____ Excerpted records

/-- APORT_DATA_START (R358): the first data frame of a STARTING port. -/
def execAportDataStart (n : Fin 8) (s : State) : Host.Outcome State Fault Refusal :=
  .next (
    let p := s.port n
    let ready : Bool := if s.portMaster n then true else p.fsSeen ∧ p.preLeft = 0
    if s.portState n = Port.starting ∧ p.startAt ≤ s.portNow n ∧ ready ∧ ¬ p.stopping (s.portNow n) then
      (s.setPortState n Port.running).portSkip n (if s.portIn n then 0 else s.portNow n)
    else s)

/-- APORT_STOP_DONE (R359): the silent-stop frames are over. -/
def execAportStopDone (n : Fin 8) (s : State) : Host.Outcome State Fault Refusal :=
  .next (
    let p := s.port n
    if s.portState n ≠ Port.stopped ∧ p.postLeft = 0 ∧ p.stopping (s.portNow n) then s.portHalt n else s)

/-- A port loses its clock (R361). -/
def State.portLost (s : State) (n : Nat) : State :=
  if ¬ s.portMoves n then s
  else
    let s := (s.setPortState n Port.clkLost).set (F.APORT_STATUS_CLK_LOST_EVT n)
    let s := s.setPort { s.port n with goodFrames := 0 }
    let s := s.post 0x0701 n [lo32 s.blockNow]
    if s.portIn n then s else s.failType 2 (fun i => i / 32 = n) 2

/-- APORT_FS_TIMEOUT (R361, R366): a slave leader's loss is every member's. -/
def execAportFsTimeout (n : Fin 8) (s : State) : Host.Outcome State Fault Refusal :=
  .next (
    if s.portMaster n ∨ s.portState n = Port.stopped ∨ s.portLeader n ≠ n then s
    else if s.flag (F.APORT_GROUP_IN_GROUP n) then
      forEach (s.groupPorts (s.get (F.APORT_GROUP_GROUP n))) s fun m s => s.portLost m
    else s.portLost n)

/-- APORT_CLOCK_BACK (R362): four good frames; the buffer is discarded and the port rejoins by tag. -/
def execAportClockBack (n : Fin 8) (s : State) : Host.Outcome State Fault Refusal :=
  .next (
    let p := s.port n
    if s.portState n ≠ Port.clkLost ∨ p.goodFrames < 4 then s
    else
      let s := s.setPort { p.flush with rejoin := some (false, 0), goodFrames := 0 }
      let s := (s.put (F.APORT_RD_RD n) 0).put (F.APORT_WR_WR n) 0
      (s.showTag n).setPortState n (if p.startAt ≤ s.portNow n then Port.running else Port.starting))

/-- Every port that is not STOPPED discards its buffer and rejoins by tag, at the rebase of a rate change (R364). -/
def State.portsRebase (s : State) : State :=
  forEach (List.range 8) s fun n s =>
    let s := s.setPort { (s.port n).flush with sub := 0 }
    if s.portState n = Port.stopped then s
    else
      ((s.put (F.APORT_RD_RD n) 0).put (F.APORT_WR_WR n) 0).showTag n

/-- The nominal ACLK in Hz: 512 cycles a frame in the single-rate family, 256 in the double-rate one (R351, R363). -/
def aclkHz (code : Nat) : Nat := 512 * Config.singleHz code

/-- APORT_RATE_MEASURE (R363): 4,096 frames in a number of ACLK cycles. -/
def execAportRateMeasure (n : Fin 8) (aclkCycles : Nat) (s : State) : Host.Outcome State Fault Refusal :=
  .next (
    if s.portState n = Port.stopped ∨ aclkCycles = 0 then s
    else
      let r := 4096 * 64 * aclkHz s.rate / aclkCycles
      let p := s.port n
      let s := s.put (F.APORT_RATE_RATE n) r
      let s := s.setPort { p with measured := true }
      if ¬ p.measured then s.put (F.APORT_RATE_REF_REF n) r
      else
        let ref := s.get (F.APORT_RATE_REF_REF n)
        let thr := s.get (F.APORT_RATE_CFG_THR n)
        if thr ≠ 0 ∧ ref * thr < ((r : Int) - ref).natAbs * 1000000 then
          ((s.set (F.APORT_STATUS_RATE_CHG n)).post 0x0704 n [w32 r, w32 ref]).put (F.APORT_RATE_REF_REF n) r
        else s)

/-! Commands. -/

/-- The writable registers of a port in offset order, and all of them (R317). -/
def portImage (n : Nat) : List Nat :=
  [R.APORT_CTRL n, R.APORT_FRAME n, R.APORT_BUF n, R.APORT_LENGTH n, R.APORT_EDGES n, R.APORT_RATE_CFG n]
def portRegs (n : Nat) : List Nat := addrs (R.APORT_CTRL n) 16 4

/-- PORT.CONFIG (R351): the port must be STOPPED. -/
def cmdPortConfig : Cmd where
  opcode := 0x0701
  arg := fun k s => firstBad ([lenIs k 7, resv k 0 7] ++ portLimits k (Config.double s.rate))
  refuse := fun k s => if s.portState (k.n 0) ≠ Port.stopped then some St.state else none
  act := fun k _ s => ans ((s.setPort (s.port (k.n 0)).flush).writeImage (portImage (k.n 0)) (k.payload.drop 1))
def execPortConfig (k : Kcp) (s : State) : Host.Outcome State Fault Refusal := .next (kcpExec cmdPortConfig k s)

/-- PORT.START (R354, R358): the port leaves STOPPED at acceptance and its data begins at AT. -/
def cmdPortStart : Cmd where
  opcode := 0x0702
  at_ := .routing
  arg := fun k s => firstBad [lenIs k 1, resv k 0 7,
    (s.lengthOk (k.f 0 0 3) (s.get (F.APORT_LENGTH_LENGTH (k.f 0 0 3))), 0)]
  refuse := fun k s =>
    if s.portState (k.n 0) ≠ Port.stopped then some St.state
    else if s.owns (s.get (F.APORT_BUF_SLAB (k.n 0))) (portAgent (k.n 0)) then none else some St.notOwner
  act := fun k mt s =>
    let n := k.n 0
    let s := (s.put (F.APORT_WR_WR n) 0).put (F.APORT_RD_RD n) 0
    ans (s.portStartAt n mt)
def execPortStart (k : Kcp) (s : State) : Host.Outcome State Fault Refusal := .next (kcpExec cmdPortStart k s)

/-- PORT.STOP (R359): the last data frame is the one before AT. -/
def cmdPortStop : Cmd where
  opcode := 0x0703
  at_ := .routing
  arg := fun k _ => firstBad [lenIs k 1, resv k 0 7]
  act := fun k mt s => ans (s.portStopAt (k.n 0) mt true)
def execPortStop (k : Kcp) (s : State) : Host.Outcome State Fault Refusal := .next (kcpExec cmdPortStop k s)

/-- A port's group fields. -/
def State.setGroupOf (s : State) (n : Nat) (member leader : Bool) (g : Nat) : State :=
  ((s.set (F.APORT_GROUP_IN_GROUP n) member).set (F.APORT_GROUP_LEADER n) leader).put (F.APORT_GROUP_GROUP n) g

/-- The lowest member of each group is its leader (R366). -/
def State.leaders (s : State) : State :=
  forEach (List.range 8) s fun n s =>
    s.set (F.APORT_GROUP_LEADER n) (s.flag (F.APORT_GROUP_IN_GROUP n) && decide (s.portLeader n = n))

/-- PORT.SET_GROUP (R366). -/
def cmdPortSetGroup : Cmd where
  opcode := 0x0704
  arg := fun k s =>
    let ms := maskBits (k.f 0 0 8) 8
    let same := fun (f : Nat → Nat) => ms.all fun n => f n = f (ms.headD 0)
    firstBad [lenIs k 1, resv k 0 0x7FF,
      fld 0 0 (same (fun n => s.get (F.APORT_CTRL_MASTER n)) && same fun n => s.get (F.APORT_FRAME_FRAME_BITS n))]
  refuse := fun k s =>
    if (maskBits (k.f 0 0 8) 8).any fun n => s.portState n ≠ Port.stopped then some St.state else none
  act := fun k _ s =>
    let g := k.f 0 8 3
    let ms := maskBits (k.f 0 0 8) 8
    let s := forEach (s.groupPorts g) s fun n s => s.setGroupOf n false false 0
    let s := forEach ms s fun n s => s.setGroupOf n true false g
    ans s.leaders
def execPortSetGroup (k : Kcp) (s : State) : Host.Outcome State Fault Refusal := .next (kcpExec cmdPortSetGroup k s)

/-- PORT.SET_LENGTH (R354, R365). -/
def cmdPortSetLength : Cmd where
  opcode := 0x0705
  arg := fun k s => firstBad [lenIs k 2, resv k 0 7, fld 1 0 (s.lengthOk (k.f 0 0 3) (k.n 1))]
  act := fun k _ s =>
    let n := k.n 0
    if s.portState n = Port.stopped then ans (s.put (F.APORT_LENGTH_LENGTH n) (k.n 1))
    else ans ((s.put (F.APORT_LENGTH_STAGED n) (k.n 1)).set (F.APORT_STATUS_LEN_PEND n))
def execPortSetLength (k : Kcp) (s : State) : Host.Outcome State Fault Refusal := .next (kcpExec cmdPortSetLength k s)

________

About this task:
Look back at the entries above and repeat, unchanged, every line from the line holding "def execPortStop (k" through the line holding "((s.set (F.APORT_GROUP_IN_GROUP n)".

Result for this exercise:
def execPortStop (k : Kcp) (s : State) : Host.Outcome State Fault Refusal := .next (kcpExec cmdPortStop k s)

/-- A port's group fields. -/
def State.setGroupOf (s : State) (n : Nat) (member leader : Bool) (g : Nat) : State :=
  ((s.set (F.APORT_GROUP_IN_GROUP n) member).set (F.APORT_GROUP_LEADER n) leader).put (F.APORT_GROUP_GROUP n) g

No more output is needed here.